Segment Start: Data for review

theorem answerMirrors_keeps {z s : State} (h : Keeps z s) :
    Keeps z (answerMirrors s) := by
  unfold answerMirrors
  try dsimp only
  repeat' (first
    | (with_reducible assumption) | (with_reducible apply respond_keeps) | (with_reducible apply journalWrite_keeps)
    | (fail_if_no_progress with_reducible refine Keeps.put ?_ rfl rfl rfl) | (with_reducible apply foldl_keeps)
    | intro _)

theorem endTransition_keeps {z s : State} (h : Keeps z s) (status result : Nat) :
    Keeps z (endTransition s status result) := by
  unfold endTransition
  try dsimp only
  repeat' (first
    | (with_reducible assumption) | (with_reducible apply dSet_keeps) | (with_reducible apply respond_keeps)
    | (fail_if_no_progress with_reducible refine Keeps.put ?_ rfl rfl rfl) | split)

theorem wakeFrom_keeps {z s : State} (h : Keeps z s) (states : List Nat) :
    Keeps z (wakeFrom s states) := by
  unfold wakeFrom
  try dsimp only
  repeat' (first
    | (with_reducible assumption) | (with_reducible apply endTransition_keeps) | (with_reducible apply dAdd_keeps)
    | (fail_if_no_progress with_reducible refine Keeps.put ?_ rfl rfl rfl) | split)

theorem enterRun_keeps {z s : State} (h : Keeps z s) :
    Keeps z (enterRun s) := by
  unfold enterRun
  try dsimp only
  repeat' (first
    | (with_reducible assumption) | (with_reducible apply dSet_keeps) | split)

theorem markIdle_keeps {z s : State} (h : Keeps z s) :
    Keeps z (markIdle s) := by
  unfold markIdle
  try dsimp only
  repeat' (first
    | (with_reducible assumption) | (fail_if_no_progress with_reducible refine Keeps.put ?_ rfl rfl rfl) | split)

theorem entryFault_keeps {z s : State} (h : Keeps z s) (p : Nat) (d : List Word) :
    Keeps z (entryFault s p d).1 := by
  unfold entryFault
  try dsimp only
  repeat' (first
    | (with_reducible assumption) | (with_reducible apply detectError_keeps)
    | (with_reducible refine Keeps.ofPair (by with_reducible assumption) ?_) | split)

theorem mirrorTo_keeps {z s : State} (h : Keeps z s) (a : Nat) (bs : List Byte) (r : Ring) :
    Keeps z (mirrorTo a bs s r) := by
  unfold mirrorTo
  try dsimp only
  repeat' (first
    | (with_reducible assumption) | (with_reducible apply gWrite_keeps) | split)

theorem mirrorWrite_keeps {z s : State} (h : Keeps z s) (a : Nat) (bs : List Byte) :
    Keeps z (mirrorWrite s a bs) := by
  unfold mirrorWrite
  try dsimp only
  repeat' (first
    | (with_reducible assumption) | (with_reducible apply mirrorTo_keeps) | (with_reducible apply foldl_keeps)
    | intro _)

theorem countRing_keeps {z s : State} (h : Keeps z s) (n ix : Nat) :
    Keeps z (countRing s n ix) := by
  unfold countRing
  try dsimp only
  repeat' (first
    | (with_reducible assumption) | (with_reducible apply countP_keeps))

theorem hopperEvent_keeps {z s : State} (h : Keeps z s) (n ix producer : Nat) :
    Keeps z (hopperEvent s n ix producer) := by
  unfold hopperEvent
  try dsimp only
  repeat' (first
    | (with_reducible assumption) | (with_reducible apply raiseEvent_keeps))

theorem ringDoorbell_keeps {z s : State} (h : Keeps z s) (n word : Nat) :
    Keeps z (ringDoorbell s n word) := by
  unfold ringDoorbell
  try dsimp only
  repeat' (first
    | (with_reducible assumption) | (with_reducible apply countT_keeps) | (with_reducible apply countRing_keeps)
    | (with_reducible apply hopperEvent_keeps) | (with_reducible apply putRing_keeps)
    | (fail_if_no_progress with_reducible refine Keeps.put ?_ rfl rfl rfl) | split)

theorem ringCreate_keeps {z s : State} (h : Keeps z s) (n : Nat) :
    Keeps z (ringCreate s n).1 := by
  unfold ringCreate
  try dsimp only
  repeat' (first
    | (with_reducible assumption) | (with_reducible apply putLedger_keeps) | (with_reducible apply putRing_keeps)
    | (with_reducible apply tickFresh_keeps) | (fail_if_no_progress with_reducible refine Keeps.put ?_ rfl rfl rfl)
    | split)

theorem ringDestroy_keeps {z s : State} (h : Keeps z s) (n : Nat) :
    Keeps z (ringDestroy s n).1 := by
  unfold ringDestroy
  try dsimp only
  repeat' (first
    | (with_reducible assumption) | (with_reducible apply putLedger_keeps) | (with_reducible apply putRing_keeps)
    | (fail_if_no_progress with_reducible refine Keeps.put ?_ rfl rfl rfl) | split)

theorem ringResume_keeps {z s : State} (h : Keeps z s) (n : Nat) :
    Keeps z (ringResume s n).1 := by
  unfold ringResume
  try dsimp only
  repeat' (first
    | (with_reducible assumption) | (with_reducible apply putRing_keeps) | (with_reducible apply haltRing_keeps)
    | (fail_if_no_progress with_reducible refine Keeps.put ?_ rfl rfl rfl) | split)

theorem ringCmd_keeps {z s : State} (h : Keeps z s) (word : Nat) :
    Keeps z (ringCmd word s).1 := by
  unfold ringCmd
  try dsimp only
  repeat' (first
    | (with_reducible assumption) | (with_reducible apply ringCreate_keeps)
    | (with_reducible apply ringDestroy_keeps) | (with_reducible apply ringResume_keeps)
    | (with_reducible apply putRing_keeps) | (fail_if_no_progress with_reducible refine Keeps.put ?_ rfl rfl rfl)
    | (with_reducible refine Keeps.ofPair (by with_reducible assumption) ?_) | split)

theorem ringRequest_keeps {z s : State} (h : Keeps z s) (rq : Req) (op : Nat) (ring : RingId) (rsv : BitVec 46) :
    Keeps z (ringRequest s rq op ring rsv) := by
  unfold ringRequest
  try dsimp only
  repeat' (first
    | (with_reducible assumption) | (with_reducible apply ringCmd_keeps) | (with_reducible apply handleWrite_keeps)
    | intro _)

theorem beginStall_keeps {z s : State} (h : Keeps z s) (index p : Nat) :
    Keeps z (beginStall s index p) := by
  unfold beginStall
  try dsimp only
  repeat' (first
    | (with_reducible assumption) | (with_reducible apply countP_keeps)
    | (fail_if_no_progress with_reducible refine Keeps.put ?_ rfl rfl rfl) | split)

theorem stopAtLimit_keeps {z s : State} (h : Keeps z s) (n : Nat) :
    Keeps z (stopAtLimit s n) := by
  unfold stopAtLimit
  try dsimp only
  repeat' (first
    | (with_reducible assumption) | (with_reducible apply hopperEvent_keeps) | (with_reducible apply countP_keeps)
    | (fail_if_no_progress with_reducible refine Keeps.put ?_ rfl rfl rfl) | split)

theorem endStalls_keeps {z s : State} (h : Keeps z s) (p n : Nat) :
    Keeps z (endStalls s p n) := by
  unfold endStalls
  try dsimp only
  repeat' (first
    | (with_reducible assumption) | (fail_if_no_progress with_reducible refine Keeps.put ?_ rfl rfl rfl))

theorem haltUnread_keeps {z s : State} (h : Keeps z s) (n : Nat) :
    Keeps z (haltUnread s n) := by
  unfold haltUnread
  try dsimp only
  repeat' (first
    | (with_reducible assumption) | (with_reducible apply haltRing_keeps) | (with_reducible apply detectError_keeps))

theorem readSlot_keeps {z s : State} (h : Keeps z s) (n a : Nat) :
    Keeps z (readSlot s n a) := by
  unfold readSlot
  try dsimp only
  repeat' (first
    | (with_reducible assumption) | (with_reducible apply countRing_keeps) | (with_reducible apply putRing_keeps)
    | (with_reducible apply endStalls_keeps) | (fail_if_no_progress with_reducible refine Keeps.put ?_ rfl rfl rfl)
    | split)

theorem readFired_keeps {z s : State} (h : Keeps z s) (n : Nat) :
    Keeps z (readFired s n) := by
  unfold readFired
  try dsimp only
  repeat' (first
    | (with_reducible assumption) | (with_reducible apply haltUnread_keeps) | (with_reducible apply readSlot_keeps)
    | split)

theorem fetchNext_keeps {z s : State} (h : Keeps z s) (n : Nat) :
    Keeps z (fetchNext s n) := by
  unfold fetchNext
  try dsimp only
  repeat' (first
    | (with_reducible assumption) | (with_reducible apply beginStall_keeps)
    | (with_reducible apply stopAtLimit_keeps) | (with_reducible apply haltUnread_keeps)
    | (with_reducible apply readFired_keeps) | (with_reducible apply fireRead_keeps) | split)

theorem acceptCell_keeps {z s : State} (h : Keeps z s) (n : Nat) (c : HCell) :
    Keeps z (acceptCell s n c) := by
  unfold acceptCell
  try dsimp only
  repeat' (first
    | (with_reducible assumption) | (with_reducible apply putRing_keeps) | (with_reducible apply accepted_keeps)
    | (fail_if_no_progress with_reducible refine Keeps.put ?_ rfl rfl rfl) | split)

Segment End: Data for review

— Assignment —
Please copy out each line of the listing above that contains the string "index".

— Response area —
theorem beginStall_keeps {z s : State} (h : Keeps z s) (index p : Nat) :
    Keeps z (beginStall s index p) := by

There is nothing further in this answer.